Know that $i^2 = - 1$ . This is how you define $i$ . Therefore, $i^1 = i, i^2 = -1, i^3 = -i, i^4 = 1, i^5 = i , \ldots$

Check it!:

$e^{i x} = 1 + (ix) + \frac{(ix)^2}{2!} + \frac{(ix)^3}{3!} + \frac{(ix)^4}{4!} + \frac{(ix)^5}{5!} + \frac{(ix)^6}{6!} + \frac{(ix)^7}{7!} + \cdots$ $= 1 + i x + \frac{i^2 x^2}{2!} + \frac{i^3 x^3}{3!} + \frac{i^4 x^4}{4!} + \frac{i^5 x^5}{5!} + \frac{i^6 x^6}{6!} + \frac{i^7 x^7}{7!} + \cdots$ $= 1 + i x - \frac{x^2}{2!} - i \frac{x^3}{3!} + \frac{x^4}{4!} + i \frac{x^5}{5!} - \frac{x^6}{6!} - i \frac{x^7}{7!} + \cdots$

and grouping terms that have “ $i$ ” in them:

$= ( 1 - \frac{x^2}{2!} + \frac{x^4}{4!} - \frac{x^6}{6!} + \cdots) + i ( x$ $- \frac{x^3}{3!}$ $+ \frac{x^5}{5!} - \frac{x^7}{7!} + \cdots )$

$= Cos(x) + i Sin(x)$

Holy crap! $e^{ix} = Cos(x) + i Sin(x)$ !

This is the “Euler Equation”. Or one of them at least. Just plug in “ $x = \pi$ “.

$e^{i \pi} = Cos(\pi) + i Sin(\pi) = (-1) + i(0) = -1$ .

So the trick is Euler’s equation, which is (surprisingly) true.

This entry was posted in -- By the Physicist, Equations. Bookmark the permalink.

30 Responses to Q: Why is e to the i pi equal to -1?

Pingback: What the heck are imaginary numbers, how are they useful, and do they really exist? « Ask a Mathematician / Ask a Physicist
Pingback: Q: What are complex numbers used for? « Ask a Mathematician / Ask a Physicist
Pingback: Q: How are imaginary exponents defined? | Ask a Mathematician / Ask a Physicist
patty says:

November 27, 2011 at 2:26 pm

whats wrong with this proof:
e^ipi=-1
-e^ipi=1
(-1)*e^ipi=e^0
e^ipi*e^ipi=e^0
e^ipi+ipi=e^0
ipi+ipi=0 (this is false)
That one guy says:

November 28, 2011 at 3:14 am

@patty.
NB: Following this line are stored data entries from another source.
/-- The 13 bytes of a Data frame: flag and length, identifier most significant byte first, payload, zeros (R80 to R82). -/
theorem adapterEncode_data (bus : BitVec 2) (id : Word32) (ext : Bool) {data : List Byte} (h : data.length ≤ 8) :
    adapterEncode (.data bus id ext data) = ((if ext then 0x80 else 0x00) + BitVec.ofNat 8 data.length) ::
      ([id.extractLsb' 24 8, id.extractLsb' 16 8, id.extractLsb' 8 8, id.extractLsb' 0 8] ++ data ++
        List.replicate (8 - data.length) 0x00) := by
  rw [← dataByte0 ext data.length h]
  rfl

/-- Settles O22: an identifier too long, a frame for an absent A1 under each policy, and a frame routed. -/
theorem buildCanFrameIsRoutedOrRecorded : Obligations.BuildCanFrameIsRoutedOrRecorded := by
  unfold Obligations.BuildCanFrameIsRoutedOrRecorded
  intro s i ops _ hops hwf
  have hlen : ops.data.length ≤ 8 := by
    rw [length_of_buildOps hops hwf]
    exact Nat.min_le_right _ _
  rw [exec_of_buildOps hops]
  dsimp only
  split
  · next hlong => rw [buildComplete_of_too_long hlong]
  · next hvalid =>
    change _ = if routeTo s.cfg.routeMap ops.bus = .a1 ∧ s.cfg.numBuses = .one then _ else _
    split
    · next habsent =>
      rw [buildComplete_of_absent (s := { s with cps := .idle }) hvalid hlen habsent, unroutable]
      cases s.cfg.unroutablePolicy <;> rfl
    · next hpresent =>
      rw [buildComplete_of_present (s := { s with cps := .idle }) hvalid hlen hpresent, adapterEncode_data _ _ _ hlen]
      rfl

/-! ## The frames of the families -/

/-- Settles O32: the frame of all meanings, then one frame for each family. -/
theorem meaningsKeepWhatTheirRulesDoNotList : Obligations.MeaningsKeepWhatTheirRulesDoNotList := by
  unfold Obligations.MeaningsKeepWhatTheirRulesDoNotList
  intro i s t _ _ h
  refine ⟨exec_frame h, ?_, ?_, fun hb => buildOps_frame hb h, fun hi => ?_, fun hi => ?_, ?_⟩
  · rintro rfl
    cases h
    rfl
  · rintro b rfl
    cases h
    rfl
  · have hrow : i ∈ responseRows.map Prod.fst := hi
    obtain ⟨⟨_, f⟩, hmem, rfl⟩ := List.mem_map.mp hrow
    rw [exec_of_responseRows hmem] at h
    cases h
    rfl
  · have hrow : i ∈ reservedRows.map Prod.fst := hi
    obtain ⟨⟨_, cid⟩, hmem, rfl⟩ := List.mem_map.mp hrow
    rw [exec_of_reservedRows hmem] at h
    cases h
    exact reserved_frame cid s
  · intro c ops hi
    refine exec_adapter_frame ?_ h
    rcases hi with rfl | rfl <;> exact beq_self_eq_true _

end Sys2Proof.Machine
end

section
/-! Two runs from states that differ in `MODE` and in the model's latch of the identifier alone. Every update but the writes of
these two fields commutes with replacing their values; the bytes that read them do the same thing in both runs. -/

namespace Sys2Proof.Machine

/-! ## States that agree but for their labels -/

/-- What is asked of the two values of `MODE`, and of the two values of the latch, in a pair of runs: demands that hold still
after a handshake in both and after an identifier byte in both. -/
structure LabelDemand where
  mode : Mode → Mode → Prop
  latch : Byte → Byte → Prop
  handshake : ∀ m n, mode m n → mode (if m = .init then .binary else m) (if n = .init then .binary else n)
  identifier : ∀ cid, latch cid cid

/-- Any two values of `MODE`, one value of the latch. -/
def LabelDemand.anyMode : LabelDemand where
  mode _ _ := True
  latch := Eq
  handshake _ _ _ := trivial
  identifier _ := rfl
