/-- R93 and R94 for the chain: once the source has stopped changing, as many edges as there are stages bring its value
to the last stage. -/
def Obligations.ChainSettlesInItsDepth : Prop :=
  ∀ (h : List Code) (c : SyncChain) (g : Code), c ≠ [] → h.getLast? = some g →
    (SyncChain.settledEdges h c.length c).last = { code := g, index := h.length - 1 }

/-! ## The ring as a queue -/

/-- R51 to R53: the ring is a queue. While the producer only pushes and idles and never gets 300 entries ahead, a push
appends its entry, a consumer step that does not hold runs exactly the oldest entry and removes it, and no synchroniser
step changes the queue. -/
def Obligations.RingIsQueue : Prop :=
  ∀ (s t : State) (q : List Entry) (rest : List Event), RingQueue s q → step s = .next t →
    (∀ data : BitVec 32, s.schedule = .p ((0 : BitVec 2) ++ data) :: rest → RingQueue t q) ∧
    (∀ e : Entry, s.schedule = .p ((1 : BitVec 2) ++ e) :: rest → s.rstP = false → q.length < 299 →
      RingQueue t (q ++ [e])) ∧
    (∀ choice, s.schedule = .sw choice :: rest ∨ s.schedule = .sr choice :: rest → RingQueue t q) ∧
    (s.schedule = .c :: rest → s.rstC = false →
      (s.holdReason = none ∧ ∃ e q', q = e :: q' ∧
        exec (decodeEntry e) { s with schedule := rest } = .next t ∧ RingQueue t q') ∨
      (s.holdReason = some .empty ∧ RingQueue t q))

/-- R53, R94 and R109: once the consumer's view takes the last cursor, a drain runs exactly the queued entries, each
once, in push order, with the values pushed, and ends with the ring empty: `q.length + 2` steps (the sample, the entries
and the hold) give what running the queue's instructions gives. -/
def Obligations.DrainRunsQueueInOrder : Prop :=
  ∀ (s : State) (q : List Entry) (rest : List Event),
    RingQueue s q → s.rstC = false → s.schedule = .sw .latest :: .drain :: rest →
    ∃ t : State,
      execAll (q.map decodeEntry) { s with schedule := rest, ws := s.wg, jw := s.hw.length - 1 } = .next t ∧
      Host.Core.run Sys2Proof.core (q.length + 2) s = .next { t with frameValid := false } ∧
      t.rd = t.writeCursor ∧ RingQueue t []

/-- R57 and R163: 300 pushes go once round the ring: the entries replace whatever was unread, and the write cursor is
where it was, so that no sample of it shows them. -/
def Obligations.FullLapIsInvisible : Prop :=
  ∀ (s : State) (entries : List Entry), entries.length = 300 → (cursorDecode s.wg).toNat < 300 →
    ∃ t : State,
      execAll (entries.map fun e => .pPush (e.extractLsb' 0 16) (e.extractLsb' 16 16)) s = .next t ∧
      t.wg = s.wg ∧ t.rd = s.rd ∧ t.ws = s.ws ∧ t.holdReason = s.holdReason ∧
      ∀ i e, entries[i]? = some e → ringRead t.ring (((cursorDecode s.wg).toNat + i) % 300) = e
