-- ==== Sys2Proof/Laws/Decoder.lean ====
section
/-! SUPPORT. Laws/Decoder.lean: what a pulse pair and a completion can do, said once, and the state they leave alone. -/

namespace Sys2Proof.Machine

/-! ## What the decoder leaves alone (R122, R141) -/

@[simp] theorem State.completeFrame_ring (s : State) (acc : Acc) : (s.completeFrame acc).ring = s.ring := by
  unfold State.completeFrame; split <;> rfl
@[simp] theorem State.completeFrame_wg (s : State) (acc : Acc) : (s.completeFrame acc).wg = s.wg := by
  unfold State.completeFrame; split <;> rfl
@[simp] theorem State.completeFrame_rs (s : State) (acc : Acc) : (s.completeFrame acc).rs = s.rs := by
  unfold State.completeFrame; split <;> rfl
@[simp] theorem State.completeFrame_ws (s : State) (acc : Acc) : (s.completeFrame acc).ws = s.ws := by
  unfold State.completeFrame; split <;> rfl
@[simp] theorem State.completeFrame_rd (s : State) (acc : Acc) : (s.completeFrame acc).rd = s.rd := by
  unfold State.completeFrame; split <;> rfl
@[simp] theorem State.completeFrame_rg (s : State) (acc : Acc) : (s.completeFrame acc).rg = s.rg := by
  unfold State.completeFrame; split <;> rfl
@[simp] theorem State.completeFrame_pendingLow (s : State) (acc : Acc) : (s.completeFrame acc).pendingLow = s.pendingLow := by
  unfold State.completeFrame; split <;> rfl
@[simp] theorem State.completeFrame_hw (s : State) (acc : Acc) : (s.completeFrame acc).hw = s.hw := by
  unfold State.completeFrame; split <;> rfl
@[simp] theorem State.completeFrame_jw (s : State) (acc : Acc) : (s.completeFrame acc).jw = s.jw := by
  unfold State.completeFrame; split <;> rfl
@[simp] theorem State.completeFrame_hr (s : State) (acc : Acc) : (s.completeFrame acc).hr = s.hr := by
  unfold State.completeFrame; split <;> rfl
@[simp] theorem State.completeFrame_jr (s : State) (acc : Acc) : (s.completeFrame acc).jr = s.jr := by
  unfold State.completeFrame; split <;> rfl
@[simp] theorem State.completeFrame_rstP (s : State) (acc : Acc) : (s.completeFrame acc).rstP = s.rstP := by
  unfold State.completeFrame; split <;> rfl
@[simp] theorem State.completeFrame_rstC (s : State) (acc : Acc) : (s.completeFrame acc).rstC = s.rstC := by
  unfold State.completeFrame; split <;> rfl
@[simp] theorem State.completeFrame_schedule (s : State) (acc : Acc) : (s.completeFrame acc).schedule = s.schedule := by
  unfold State.completeFrame; split <;> rfl
@[simp] theorem State.completeFrame_draws (s : State) (acc : Acc) : (s.completeFrame acc).draws = s.draws := by
  unfold State.completeFrame; split <;> rfl

@[simp] theorem State.applyPulse_ring (s : State) (r : PulseResult) : (s.applyPulse r).ring = s.ring := by
  cases r <;> simp [State.applyPulse]
@[simp] theorem State.applyPulse_wg (s : State) (r : PulseResult) : (s.applyPulse r).wg = s.wg := by
  cases r <;> simp [State.applyPulse]
@[simp] theorem State.applyPulse_rs (s : State) (r : PulseResult) : (s.applyPulse r).rs = s.rs := by
  cases r <;> simp [State.applyPulse]
@[simp] theorem State.applyPulse_ws (s : State) (r : PulseResult) : (s.applyPulse r).ws = s.ws := by
  cases r <;> simp [State.applyPulse]
@[simp] theorem State.applyPulse_rd (s : State) (r : PulseResult) : (s.applyPulse r).rd = s.rd := by
  cases r <;> simp [State.applyPulse]
@[simp] theorem State.applyPulse_rg (s : State) (r : PulseResult) : (s.applyPulse r).rg = s.rg := by
  cases r <;> simp [State.applyPulse]
@[simp] theorem State.applyPulse_pendingLow (s : State) (r : PulseResult) : (s.applyPulse r).pendingLow = s.pendingLow := by
  cases r <;> simp [State.applyPulse]
@[simp] theorem State.applyPulse_hw (s : State) (r : PulseResult) : (s.applyPulse r).hw = s.hw := by
  cases r <;> simp [State.applyPulse]
@[simp] theorem State.applyPulse_jw (s : State) (r : PulseResult) : (s.applyPulse r).jw = s.jw := by
  cases r <;> simp [State.applyPulse]
@[simp] theorem State.applyPulse_hr (s : State) (r : PulseResult) : (s.applyPulse r).hr = s.hr := by
  cases r <;> simp [State.applyPulse]
@[simp] theorem State.applyPulse_jr (s : State) (r : PulseResult) : (s.applyPulse r).jr = s.jr := by
  cases r <;> simp [State.applyPulse]
@[simp] theorem State.applyPulse_rstP (s : State) (r : PulseResult) : (s.applyPulse r).rstP = s.rstP := by
  cases r <;> simp [State.applyPulse]
@[simp] theorem State.applyPulse_rstC (s : State) (r : PulseResult) : (s.applyPulse r).rstC = s.rstC := by
  cases r <;> simp [State.applyPulse]
@[simp] theorem State.applyPulse_schedule (s : State) (r : PulseResult) : (s.applyPulse r).schedule = s.schedule := by
  cases r <;> simp [State.applyPulse]
@[simp] theorem State.applyPulse_draws (s : State) (r : PulseResult) : (s.applyPulse r).draws = s.draws := by
  cases r <;> simp [State.applyPulse]

@[simp] theorem State.processPulse_ring (s : State) (lo hi : Half) : (s.processPulse lo hi).ring = s.ring := by
  simp [State.processPulse]
@[simp] theorem State.processPulse_wg (s : State) (lo hi : Half) : (s.processPulse lo hi).wg = s.wg := by
  simp [State.processPulse]
@[simp] theorem State.processPulse_rs (s : State) (lo hi : Half) : (s.processPulse lo hi).rs = s.rs := by
  simp [State.processPulse]
@[simp] theorem State.processPulse_ws (s : State) (lo hi : Half) : (s.processPulse lo hi).ws = s.ws := by
  simp [State.processPulse]
@[simp] theorem State.processPulse_rd (s : State) (lo hi : Half) : (s.processPulse lo hi).rd = s.rd := by
  simp [State.processPulse]
@[simp] theorem State.processPulse_rg (s : State) (lo hi : Half) : (s.processPulse lo hi).rg = s.rg := by
  simp [State.processPulse]
@[simp] theorem State.processPulse_pendingLow (s : State) (lo hi : Half) : (s.processPulse lo hi).pendingLow = s.pendingLow := by
  simp [State.processPulse]
@[simp] theorem State.processPulse_hw (s : State) (lo hi : Half) : (s.processPulse lo hi).hw = s.hw := by
  simp [State.processPulse]
@[simp] theorem State.processPulse_jw (s : State) (lo hi : Half) : (s.processPulse lo hi).jw = s.jw := by
  simp [State.processPulse]
@[simp] theorem State.processPulse_hr (s : State) (lo hi : Half) : (s.processPulse lo hi).hr = s.hr := by
  simp [State.processPulse]
@[simp] theorem State.processPulse_jr (s : State) (lo hi : Half) : (s.processPulse lo hi).jr = s.jr := by
  simp [State.processPulse]
@[simp] theorem State.processPulse_rstP (s : State) (lo hi : Half) : (s.processPulse lo hi).rstP = s.rstP := by
  simp [State.processPulse]
@[simp] theorem State.processPulse_rstC (s : State) (lo hi : Half) : (s.processPulse lo hi).rstC = s.rstC := by
  simp [State.processPulse]
@[simp] theorem State.processPulse_schedule (s : State) (lo hi : Half) : (s.processPulse lo hi).schedule = s.schedule := by
  simp [State.processPulse]
@[simp] theorem State.processPulse_draws (s : State) (lo hi : Half) : (s.processPulse lo hi).draws = s.draws := by
  simp [State.processPulse]

/-! ## Completion -/

/-- A completion emits the frame the validator gives, or logs its failure; the decoder resets either way (R118). -/
theorem State.completeFrame_cases (s : State) (acc : Acc) :
    (∃ f, validate acc = .ok f ∧ s.completeFrame acc = (s.emit f).resetDecoder (.complete true)) ∨
    (∃ word check, validate acc = .error (word, check) ∧
      s.completeFrame acc = (s.log (.invalidFrame word check)).resetDecoder (.complete false)) := by
  unfold State.completeFrame
  rcases hv : validate acc with ⟨word, check⟩ | f
  · exact .inr ⟨word, check, rfl, rfl⟩
  · exact .inl ⟨f, rfl, rfl⟩

@[simp] theorem State.completeFrame_acc (s : State) (acc : Acc) : (s.completeFrame acc).acc = accZero := by
  unfold State.completeFrame; split <;> rfl

@[simp] theorem State.completeFrame_bitOffset (s : State) (acc : Acc) : (s.completeFrame acc).bitOffset = 0 := by
  unfold State.completeFrame; split <;> rfl

/-! ## The pulse pair -/

/-- Where the high phase of a stored low phase leaves the decoder (R117 to R121), with `bw2` the slot after the low
phase: inside its word, at the next word's start, or at one of the three ends. -/
theorem highPhase_cases (acc : Acc) (bi bw2 h : Nat) (h2 : 1 ≤ bw2) :
    (bw2 + h < 12 ∧ highPhase acc bi bw2 h = .accumulate acc (12 * bi + bw2 + h)) ∨
    (12 ≤ bw2 + h ∧ bw2 + h ≤ 24 ∧ bi ≠ 24 ∧ highPhase acc bi bw2 h = .accumulate acc (12 * (bi + 1))) ∨
    (12 ≤ bw2 + h ∧ bw2 + h ≤ 24 ∧ bi = 24 ∧
      highPhase acc bi bw2 h = .violation (.frameOverrun (bw2 + h - 12))) ∨
    (24 < bw2 + h ∧ bi ≠ 24 ∧
      highPhase acc bi bw2 h = .violation (.midframeBreak (12 * (bi + 1)) (bw2 + h - 12))) ∨
    (24 < bw2 + h ∧ bi = 24 ∧ highPhase acc bi bw2 h = .complete acc) := by
  unfold highPhase afterHigh
  simp only [Config.slots, Config.frameBits, Config.breakLimit]
  rcases Nat.lt_or_ge (bw2 + h) 12 with hin | hpast
  · refine .inl ⟨hin, ?_⟩
    rw [if_pos hin, if_neg (by omega), if_neg (by omega)]
  · rw [if_neg (by omega)]
    rcases Nat.lt_or_ge 24 (bw2 + h) with hbreak | hgap
    · by_cases hbi : bi = 24
      · exact .inr (.inr (.inr (.inr ⟨hbreak, hbi, by rw [if_pos (by omega), if_pos (by omega)]⟩)))
      · exact .inr (.inr (.inr (.inl ⟨hbreak, hbi, by rw [if_neg (by omega), if_pos (by omega)]⟩)))
    · by_cases hbi : bi = 24
      · exact .inr (.inr (.inl ⟨hpast, hgap, hbi, by rw [if_pos (by omega), if_neg (by omega)]⟩))
      · exact .inr (.inl ⟨hpast, hgap, hbi, by rw [if_neg (by omega), if_neg (by omega)]⟩)

/-- The start of a pulse pair (R113, R115): a reset before anything is stored, or the low phase stored and the high
phase to follow. -/
theorem pulse_cases (acc : Acc) (n : Nat) (lo hi : Half) :
    ((bits lo = 0 ∨ bits hi = 0) ∧ pulse acc n lo hi = .violation (.zeroWidth lo hi)) ∨
    (1 ≤ bits lo ∧ 1 ≤ bits hi ∧ 10 < n % 12 + bits lo ∧
      pulse acc n lo hi = .violation (.lowOverrun n (bits lo))) ∨
    (1 ≤ bits lo ∧ 1 ≤ bits hi ∧ n % 12 + bits lo ≤ 10 ∧
      pulse acc n lo hi = highPhase (orLow acc (n / 12) (n % 12) (bits lo)) (n / 12) (n % 12 + bits lo) (bits hi)) := by
  unfold pulse
  by_cases hz : bits lo = 0 ∨ bits hi = 0
  · exact .inl ⟨hz, by rw [if_pos hz]⟩
  · have hz' := hz
    simp only [not_or] at hz'
    rcases Nat.lt_or_ge 10 (n % 12 + bits lo) with ho | ho
    · refine .inr (.inl ⟨by omega, by omega, ho, ?_⟩)
      rw [if_neg hz, if_pos (show Config.lowLimit < slotIndex n + bits lo from ho)]
    · refine .inr (.inr ⟨by omega, by omega, ho, ?_⟩)
      rw [if_neg hz, if_neg (show ¬ Config.lowLimit < slotIndex n + bits lo from Nat.not_lt.mpr ho)]
      rfl

/-- Everything `process_pulse` can do (R111), with `l` and `h` the two bit counts and the pair's low phase at slot
`n % 12` of word `n / 12`. -/
theorem State.processPulse_cases (s : State) (lo hi : Half) {n l h : Nat} {acc : Acc} (hn : n = s.bitOffset.toNat)
    (hl : l = bits lo) (hh : h = bits hi) (ha : acc = orLow s.acc (n / 12) (n % 12) l) :
    ((l = 0 ∨ h = 0) ∧ s.processPulse lo hi = s.resetDecoder (.zeroWidth lo hi)) ∨
    (1 ≤ l ∧ 1 ≤ h ∧ 10 < n % 12 + l ∧ s.processPulse lo hi = s.resetDecoder (.lowOverrun n l)) ∨
    (1 ≤ l ∧ 1 ≤ h ∧ n % 12 + l ≤ 10 ∧ n % 12 + l + h < 12 ∧ s.processPulse lo hi = s.accumulate acc (n + l + h)) ∨
    (1 ≤ l ∧ 1 ≤ h ∧ n % 12 + l ≤ 10 ∧ 12 ≤ n % 12 + l + h ∧ n % 12 + l + h ≤ 24 ∧ n / 12 ≠ 24 ∧
      s.processPulse lo hi = s.accumulate acc (12 * (n / 12 + 1))) ∨
    (1 ≤ l ∧ 1 ≤ h ∧ n % 12 + l ≤ 10 ∧ 12 ≤ n % 12 + l + h ∧ n % 12 + l + h ≤ 24 ∧ n / 12 = 24 ∧
      s.processPulse lo hi = s.resetDecoder (.frameOverrun (n % 12 + l + h - 12))) ∨
    (1 ≤ l ∧ 1 ≤ h ∧ n % 12 + l ≤ 10 ∧ 24 < n % 12 + l + h ∧ n / 12 ≠ 24 ∧
      s.processPulse lo hi = s.resetDecoder (.midframeBreak (12 * (n / 12 + 1)) (n % 12 + l + h - 12))) ∨
    (1 ≤ l ∧ 1 ≤ h ∧ n % 12 + l ≤ 10 ∧ 24 < n % 12 + l + h ∧ n / 12 = 24 ∧
      s.processPulse lo hi = s.completeFrame acc) := by
  subst hn hl hh ha
  unfold State.processPulse
  obtain ⟨hz, hp⟩ | ⟨hl, hh, ho, hp⟩ | ⟨hl, hh, ho, hp⟩ := pulse_cases s.acc s.bitOffset.toNat lo hi
  · exact .inl ⟨hz, by rw [hp]; rfl⟩
  · exact .inr (.inl ⟨hl, hh, ho, by rw [hp]; rfl⟩)
  · refine .inr (.inr ?_)
    have sum : 12 * (s.bitOffset.toNat / 12) + (s.bitOffset.toNat % 12 + bits lo) + bits hi =
        s.bitOffset.toNat + bits lo + bits hi := by omega
    rw [hp]
    obtain ⟨h1, hq⟩ | ⟨h1, h2, h3, hq⟩ | ⟨h1, h2, h3, hq⟩ | ⟨h1, h3, hq⟩ | ⟨h1, h3, hq⟩ :=
      highPhase_cases (orLow s.acc (s.bitOffset.toNat / 12) (s.bitOffset.toNat % 12) (bits lo))
        (s.bitOffset.toNat / 12) (s.bitOffset.toNat % 12 + bits lo) (bits hi) (by omega)
    · exact .inl ⟨hl, hh, ho, h1, by rw [hq, ← sum]; rfl⟩
    · exact .inr (.inl ⟨hl, hh, ho, h1, h2, h3, by rw [hq]; rfl⟩)
    · exact .inr (.inr (.inl ⟨hl, hh, ho, h1, h2, h3, by rw [hq]; rfl⟩))
    · exact .inr (.inr (.inr (.inl ⟨hl, hh, ho, h1, h3, by rw [hq]; rfl⟩)))
    · exact .inr (.inr (.inr (.inr ⟨hl, hh, ho, h1, h3, by rw [hq]; rfl⟩)))

/-! ## The low phase -/

theorem lowMask_getLsbD (bw l k : Nat) (hk : k < 12) :
    (lowMask bw l).getLsbD k = (decide (bw ≤ k) && decide (k < bw + l)) := by
  simp only [lowMask, BitVec.getLsbD_ofNat, hk, decide_true, Bool.true_and, Nat.testBit_shiftLeft,
    Nat.one_shiftLeft, Nat.testBit_two_pow_sub_one]
  by_cases h : bw ≤ k
  · simp [h]; omega
  · simp [h]

/-- The low phase sets exactly its slots (R116). -/
theorem orLow_slots (acc : Acc) (bi bw l : Nat) : LowPhaseOr acc (orLow acc bi bw l) bi bw l := by
  intro i hi k hk
  unfold orLow
  by_cases h : i = bi
  · subst h
    simp [accWord, hi, lowMask_getLsbD _ _ _ hk]
  · simp [Ne.symm h, h]

end Sys2Proof.Machine
end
Where did (e to the ipi) squared come from?
patty says:

November 28, 2011 at 7:43 pm

look at line 3 to line 4, since (-1) equals (e^ipi), i can rewrite as such, does that help?
Bryn says:

November 28, 2011 at 9:56 pm

Logarithms are either multi-valued or use the ‘principle value’ of the argument which is restricted to -π<ϕ≤π. By this I mean that you have Ln(re^(iθ))=ln(r)+i(θ+2πn) with an arbitrary integer n, or ln(re^(iθ))=ln(r)+iθ where θ satisfies -π<θ≤π.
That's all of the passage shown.